Year-to-date, excluding dividend-reinvestment and new money, my dividends are down 8%. This is not ideal, but compare that to XIU, SPY and VTI, whose dividends are slashed 16.7%, 22.2% and 17.6% respectively this quarter. I may not have as many stocks, but my sector diversification is better than the index. Most of the index dividend cuts likely resulted from over-concentration in resource and financial stocks.


----------



## CanadianCapitalist (Mar 31, 2009)

FinancialJungle said:


> If Bob's yield-on-cost was 8+% prior to 2000, it's not necessary for him to trade in and out of equities to continue reaping the 8+% yield. He could hold his existing positions and plow new savings into cash until the next opportunities come along. From what I read, this is a very common practice for traditional dividend-based investors.
> 
> And no one says anything about timing the absolute bottoms to achieve 8% yield.
> 
> ...


This discussion is fast degenerating into a passive / active debate and we're mixing Bob's arguments with yours (which is really mostly my fault). So, I'll clarify my points. I'm using the index as a convenient shorthand for equity holdings because data on it is relatively easily available. An index is made up of dividend payers and non-payers. The non-payers don't pay a dividend, so if you exclude every non-payer, the dollar amounts of dividends from an index is a proxy for the dividend flow from a portfolio made up exclusively of dividend stocks. The difference is that the yield on a dividend portfolio will be higher than for an index. I readily concede this point. The market now yields 3% on the S&P 500 and 4% on the TSX. 

1. Not much is known about Bob's portfolio. The only thing we know is he purchased RioCan in 2002 at $13, recently at $12.15 and was buying Royal Bank at $25 (it never hit that price but what is a little data mining between friends). He has said he holds 10 stocks but we don't even know what his yield-on-cost is. I'm very skeptical that Bob (or anyone else's) yield-on-cost on the total portfolio is 8% when the best the broad market has yielded in the 9 nine years I've been investing is 4%. 

2. I've never said the 4% withdrawal rate is sustainable, in the sense that it will last for all practical purposes forever. In fact, the 4% rule is for a traditional retiree and assumes capital consumption to make up for any shortfall. The only thing I'm certain of is that the lower the withdrawal rate from a portfolio, the more certain an investor can be on its sustainability. 

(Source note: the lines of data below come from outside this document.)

-- ==== Sys2Proof/Config.lean ====
section
/-! DEFINITION. What the spec fixes once for the block (the counts of spec/00_scope.md R5 that do not depend on a
screen), and the one free value: the contents of the frame memories after a reset. -/

namespace Sys2Proof

/-- The byte that a reset leaves at a host address of SRC or PB: "each byte is an independent arbitrary value"
(R21, R22, R150; spec/93_implementation_defined.md U1, U2, "any value"). `epoch` counts the resets, so each reset
draws anew. It has no body: nothing can be proved of what it is (notes/assumptions/4.md, safe). -/
opaque Config.resetByte (epoch addr : Nat) : Byte

/-- `NSCREENS` (R5). -/
def Config.nScreens : Nat := 8

/-- `H`: the rows of every screen (R5). -/
def Config.height : Nat := 32

/-- `NPLANES` (R5). -/
def Config.nPlanes : Nat := 4

/-- `SRC_COLS`: the columns of the staging frame (R5). -/
def Config.srcCols : Nat := 128

/-- `SEG_W`: the columns of a segment (R5). -/
def Config.segWidth : Nat := 16

/-- The first host address past SRC, PB0 and PB1..PB7, the storage that is memory (R41). -/
def Config.storageEnd : Nat := 0x1580

end Sys2Proof
end

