-- ==== Sys2Proof/Safety.lean ====
section
/-! DEFINITION. The terms that claims about runs use: what a state between transactions always satisfies, which steps
write a PixelBuffer, and the rasterizer's pseudocode loop by loop. -/

namespace Sys2Proof.Machine

/-- Every byte of PB[n] has been written since the last reset. -/
def pbListed (s : State) (n : Nat) : Prop :=
  ∀ j < pbLen n, s.mem.read? (pbAddr n j) ≠ none

/-- No byte of PB[n] has been written since the last reset: all are draws (spec/93_implementation_defined.md U2). -/
def pbUnlisted (s : State) (n : Nat) : Prop :=
  ∀ j < pbLen n, s.mem.read? (pbAddr n j) = none

/-- What every state between two transactions satisfies, from reset on. -/
structure Inv (s : State) : Prop where
  /-- The frame memories are in canonical form, within SRC and PB (R41). -/
  memCanonical : s.mem.wf
  /-- Every percentage is legal, 0..100 (R24, R111). -/
  pctLegal : ∀ i : Fin 24, s.pct[i].toNat ≤ 100
  /-- No RASTER since reset (all of STATUS and EXP as reset left it, but for an illegal command), or EXP is that of
  LAST_SCREEN (R26, R27). -/
  expRecorded :
    (s.expW = 0#8 ∧ s.expH = 0#8 ∧ s.status.lastScreen = 0#3 ∧ s.status.code ≠ .sizeMismatch) ∨
      (s.expW.toNat = screenWidth s.status.lastScreen.toNat ∧ s.expH.toNat = Config.height)
  /-- A PixelBuffer is written whole or not at all: never a partial result (R92, R132). -/
  pbWhole : ∀ n < Config.nScreens, pbListed s n ∨ pbUnlisted s n
  /-- What the host checks in step 4 of R152: once a RASTER has run, CODE = 0 says that PB[LAST_SCREEN] is specified. -/
  okMeansWritten : s.status.code = .ok → s.expW ≠ 0#8 → pbListed s s.status.lastScreen.toNat

/-- The next step writes PB[n]: it takes a reset, or it runs a `RASTER n` whose dimension check succeeds. A `RASTER n`
whose check fails leaves PB[n] as it is (R92, corner case 1). -/
def State.rewritesNext (s : State) (n : Nat) : Bool :=
  match s.pending with
  | [] => false
  | .reset :: _ => true
  | .transaction tw :: _ =>
    match decodeHT tw with
    | .wr a d =>
      a == cmdAddr && decodeCmd8 d == .raster (BitVec.ofNat 3 n) && s.dimsMatch (BitVec.ofNat 3 n)
    | _ => false

/-- The event returns a byte: it is an `RD` (R82). -/
def HostEvent.reads : HostEvent → Bool
  | .reset => false
  | .transaction tw =>
    match decodeHT tw with
    | .rd _ _ => true
    | _ => false

/-- `k` steps. No step stops (R82), so a run is these steps in order (R50). -/
def runSteps : Nat → State → Host.Outcome State Fault Refusal
  | 0, s => .next s
  | k + 1, s =>
    match step s with
    | .next t => runSteps k t
    | .fault r => .fault r
    | .refused r => .refused r

/-- The host issues instructions, in order, and nothing else is pending. -/
def State.issuing (s : State) (is : List Instr) : State :=
  { s with pending := eventsOf is }

/-- The innermost assignments of RASTER's pseudocode: build the byte bit by bit, then store it at `PB[n][p*w + x]`
(R92). The samples are read from the state the loop has reached. -/
def loopByte (n w : Nat) (s : State) (p x : Nat) : State :=
  s.storeByte (pbAddr n (p * w + x)) (packByte s.sample p x)

/-- RASTER's loops as the pseudocode runs them, one PB byte at a time, in increasing order (R10, R92). -/
def rasterLoop (n : Nat) (s : State) : State :=
  (List.range Config.nPlanes).foldl
    (fun s p => (List.range (screenWidth n)).foldl (fun s x => loopByte n (screenWidth n) s p x) s) s

end Sys2Proof.Machine
end

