-- ==== Sys2Proof/Certificates/Slice0/Obligations.lean ====
section
/-! DEFINITION. The statements for the provers. Each docstring names the rule of spec/ it formalises. -/

open Sys2Proof Sys2Proof.Machine

/-! ### Reset and steps -/

/-- R150's table: the registers' stated values, and SRC and PB draws at every place. The draws are the free values of
notes/assumptions/4.md: the statement says where they stand, not what they are. -/
def Obligations.ResetHoldsTheStatedValues : Prop :=
  (∀ i : Fin 24, State.reset.pct[i] = 0x00#8 ∧ State.reset.dcv i = 0x0000#16) ∧
  State.reset.actW = 0x0000#16 ∧ State.reset.actH = 0x0000#16 ∧
  State.reset.expW = 0x00#8 ∧ State.reset.expH = 0x00#8 ∧ State.reset.status.byte = 0x00#8 ∧
  (∀ r c, r < 32 → c < 128 → State.reset.sample r c = Config.resetByte 0 (r * 128 + c)) ∧
  (∀ n j, n < 8 → j < pbLen n → State.reset.pixelByte n j = Config.resetByte 0 (pbAddr n j))

/-- A reset event gives every element its reset value again, with draws of its own (R150). That the host's queue and what
it has received outlive it is the model's choice (notes/assumptions/5.md). -/
def Obligations.ResetEventRestoresEveryElement : Prop :=
  ∀ (s : State) (rest : List HostEvent), s.pending = .reset :: rest →
    ∃ t, step s = .next t ∧ t.pending = rest ∧ t.returned = s.returned ∧
      (∀ i : Fin 24, t.pct[i] = 0x00#8) ∧ t.actW = 0x0000#16 ∧ t.actH = 0x0000#16 ∧
      t.expW = 0x00#8 ∧ t.expH = 0x00#8 ∧ t.status = { code := .ok, lastScreen := 0#3 } ∧
      ∀ a, t.stored a = Config.resetByte (s.epoch + 1) a

/-- The invariant holds right after reset. -/
def Obligations.InvariantHoldsAtReset : Prop :=
  Inv State.reset

/-- Every step keeps the invariant, from every state that meets it; the steps include the model's reset events and idle
steps (notes/assumptions/5.md, 2.md). -/
def Obligations.EveryStepKeepsTheInvariant : Prop :=
  ∀ s t : State, Inv s → step s = .next t → Inv t

/-- A step runs the decoded instruction: the oldest transaction is taken off the port and executed. With nothing pending
a step changes nothing, which is the model's choice (notes/assumptions/2.md). -/
def Obligations.StepRunsTheOldestTransaction : Prop :=
  (∀ (s : State) (tw : TransactionWord) (rest : List HostEvent), s.pending = .transaction tw :: rest →
    step s = exec (decodeHT tw) { s with pending := rest }) ∧
  ∀ s : State, s.pending = [] → step s = .next s

/-- Every instruction of the opcode table, as the transaction that carries it, is what the next step runs; so is every
opcode-table word that the decoder reads (R60, R69). -/
def Obligations.StepRunsTheIssuedInstruction : Prop :=
  (∀ (i : Instr) (s : State), step (s.issueNext (transactionOf i)) = exec i s) ∧
  ∀ (nbits w : Nat) (i : Instr) (s : State), decodeTableWord nbits w = some i →
    step (s.withFetchWord nbits w) = exec i s

/-- From R82: a read returns the byte with the RSU's state unchanged, a write gives the state after it and no byte, no step
faults or is refused, and a run serves every transaction in order. The run clause also passes reset events, which keep the
host's queue and returned bytes, and idle steps past the end of the queue: both are the model's choice
(notes/assumptions/5.md, unsafe, and 2.md). -/
def Obligations.EveryRunServesEveryTransaction : Prop :=
  (∀ (s : State) (tw : TransactionWord) (rest : List HostEvent), s.pending = .transaction tw :: rest →
    (tw.getLsbD 24 = false → step s = .next { s with
      pending := rest, returned := s.returned ++ [hostRead s (tw.extractLsb' 8 16)] }) ∧
    (tw.getLsbD 24 = true → ∃ t, step s = .next t ∧ t.pending = rest ∧ t.returned = s.returned ∧
      exec (.wr (tw.extractLsb' 8 16) (tw.extractLsb' 0 8)) { s with pending := rest } = .next t)) ∧
  ∀ (k : Nat) (s : State), ∃ t bs, runSteps k s = .next t ∧ t.pending = s.pending.drop k ∧
    t.returned = s.returned ++ bs ∧ bs.length = (s.pending.take k).countP HostEvent.reads

/-! ### Encoding -/

/-- No field of an encoding is dropped: every instruction, with every operand at every value, decodes from its own
encoding, and from the transaction that carries it. -/
def Obligations.DecodeInvertsEncode : Prop :=
  (∀ i : Instr, decode (encode i) = .ok i) ∧
  ∀ i : Instr, decodeHT (transactionOf i) =
    match i with
    | .rd a d => .rd a d
    | .wr a d => .wr a d
    | .nop => .wr 0x1900#16 0x00#8
    | .raster scr => .wr 0x1900#16 (BitVec.ofNat 8 (0x10 + scr.toNat))

/-- Each word has one meaning: what a word decodes to encodes as that word. -/
def Obligations.EncodeInvertsDecode : Prop :=
  ∀ (t : TableWord) (i : Instr), decode t = .ok i → encode i = t

/-- R62: every 25-bit word is a read or a write of its fields, and none is refused. -/
def Obligations.EveryTransactionWordDecodes : Prop :=
  ∀ tw : TransactionWord, ∃ (a : Addr) (d : Byte),
    a.toNat = tw.toNat / 2 ^ 8 % 2 ^ 16 ∧ d.toNat = tw.toNat % 2 ^ 8 ∧
    ((tw.toNat < 2 ^ 24 ∧ decode (.ht tw) = .ok (.rd a d)) ∨ (2 ^ 24 ≤ tw.toNat ∧ decode (.ht tw) = .ok (.wr a d)))
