/-- Settles O41, one lemma for each pseudo-instruction. -/
theorem pseudoInstructionsReachTheirPlaces : Obligations.PseudoInstructionsReachTheirPlaces := by
  unfold Obligations.PseudoInstructionsReachTheirPlaces
  refine ⟨fun p _ => p.expand_wf, ?nop, ?raster, fun r c v => runSteps_ldpix, ?setdim, fun n c v s i => runSteps_setpct s,
    fun n j => runSteps_rdpb, fun n c s i _ => runSteps_rddcv s, fun n p g k => runSteps_rdseg, ?rdstat⟩
  case nop => exact fun s => congrArg (fun o => [o]) (exec_wr_cmd_nop s)
  case raster => exact fun scr s => congrArg (fun o => [o]) (exec_writeAt_raster scr s)
  case setdim => exact fun w h s _ => runSteps_setdim (rest := []) rfl 0
  case rdstat => exact fun s => runSteps_readAt rfl decodeAddr_status 0

/-! ### The boot sequence -/

/-- The STATUS byte that the host awaits in step 4 of R152. -/
theorem Status.byte_of_ok (scr : Screen) :
    ({ code := .ok, lastScreen := scr } : Status).byte = BitVec.ofNat 8 (scr.toNat * 16) := by
  revert scr
  decide

theorem ofNat16_screenWidth_toNat (n : Nat) : (BitVec.ofNat 16 (screenWidth n)).toNat = screenWidth n := by
  rcases screenWidth_cases n with ⟨h, -⟩ | ⟨h, -⟩ <;> rw [h] <;> rfl

/-- The state that RASTER finds in the boot sequence: the screen's dimensions declared, and the read of STATUS to come. -/
def State.declared (s : State) (scr : Screen) : State :=
  { s with actW := BitVec.ofNat 16 (screenWidth scr.toNat), actH := 32#16, pending := eventsOf Pseudo.rdstat.expand }

theorem declared_dimsMatch (s : State) (scr : Screen) : (s.declared scr).dimsMatch scr = true :=
  (dimsMatch_iff (s.declared scr) scr).mpr ⟨ofNat16_screenWidth_toNat scr.toNat, rfl⟩

/-- SETDIM's four steps of the boot sequence, and RASTER's. -/
theorem runSteps_boot_raster {scr : Screen} {s t : State} (ht : execRaster scr (s.declared scr) = .next t) (k : Nat) :
    runSteps (k + 5) (s.issuing ((Pseudo.setdim (screenWidth scr.toNat) 32).expand ++
      (Pseudo.raster scr.toNat).expand ++ Pseudo.rdstat.expand)) = runSteps k t :=
  (runSteps_setdim rfl (k + 1)).trans
    (runSteps_transactionOf rfl ((exec_writeAt_raster scr (s.declared scr)).trans ht) k)

/-- Settles O40: SETDIM declares what RASTER's check expects, so RASTER packs the frame and STATUS reads OK. -/
theorem bootSequenceShowsThePixels : Obligations.BootSequenceShowsThePixels := by
  unfold Obligations.BootSequenceShowsThePixels
  intro scr s
  have hm := declared_dimsMatch s scr
  obtain ⟨t, ht⟩ := execRaster_completes scr (s.declared scr)
  obtain ⟨hframe, -⟩ := execRaster_record ht
  have hpending : t.pending = eventsOf Pseudo.rdstat.expand := by rw [hframe]; rfl
  have hstatus : t.status.byte = BitVec.ofNat 8 (scr.toNat * 16) := by
    rw [execRaster_status_of_match hm ht, Status.byte_of_ok]
  refine ⟨{ t with returned := t.returned ++ [t.status.byte], pending := [] }, ?run, rfl, ?returned, ?actW, ?actH, ?pct,
    fun p x z hp hx hz => ?bits⟩
  case run => exact (runSteps_boot_raster ht 1).trans (runSteps_readAt hpending decodeAddr_status 0)
  case returned => rw [hstatus, hframe]; rfl
  case actW => rw [hframe]; exact ofNat16_screenWidth_toNat scr.toNat
  case actH => rw [hframe]; rfl
  case pct => rw [hframe]; rfl
  case bits =>
    exact (congrArg (BitVec.getLsbD · z) (pixelByte_congr rfl rfl _ _)).trans (execRaster_bit hm ht hp hx hz)

end Sys2Proof.Machine

/-! PROOFS. The assembler's text (spec/30_encoding.md R68). -/

namespace Sys2Proof.Machine

/-! ### What a written line assembles to -/

/-- No mnemonic of a pseudo-instruction holds a separator. -/
theorem Pseudo.mnemonic_plain (p : Pseudo) : (∀ c ∈ p.mnemonic, plainChar c = true) ∧ p.mnemonic ≠ [] := by
  cases p <;> simp [Pseudo.mnemonic, plainChar]

theorem rd_plain : (∀ c ∈ ['R', 'D'], plainChar c = true) ∧ ['R', 'D'] ≠ [] := by simp [plainChar]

3. The fact that the dividends are lower on indexes than last year supports my point that investors can hope for dividends to keep pace with inflation but it is far from certain. Past market history has shown that markets can go a long time without keeping pace with inflation.

4. XIU paid out $0.10101 in 1Q-2008 and $0.10315 this year. That doesn't seem like a 16.7% cut in dividends to me. S&P estimates dividends will be lower by 13% this year on the S&P 500. Unless I know your Canada/US equity split, I have no idea whether 8% lower dividends is better on the benchmark or not. In any case, I don't know what relevance dividend cuts on indexes being higher or lower than your personal holdings over a 1 year period has on any discussion on considering dividend yields of any portfolio as sustainable over the long term.


----------



## CanadianCapitalist (Mar 31, 2009)

I took a look at the top 30 holdings of XIU. They make up over 82% of XIU's total value. Out of the 30 holdings, 9 either don't pay a dividend or pay a nominal dividend (less than 1%). These 9 holdings make up 21% of XIU. If you consider roughly 25% of an index as a dead weight in terms of dividends, only the dividend payers will yield about 5.3% (assuming 4% yield on XIU) and that is if you assume the buying was done at the best yields of the decade. It is still far less than 8%.


----------



## ethos1 (Apr 4, 2009)

CanadianCapitalist said:


> I took a look at the top 30 holdings of XIU. They make up over 82% of XIU's total value. Out of the 30 holdings, 9 either don't pay a dividend or pay a nominal dividend (less than 1%). These 9 holdings make up 21% of XIU. If you consider roughly 25% of an index as a dead weight in terms of dividends, only the dividend payers will yield about 5.3% (assuming 4% yield on XIU) and that is if you assume the buying was done at the best yields of the decade. It is still far less than 8%.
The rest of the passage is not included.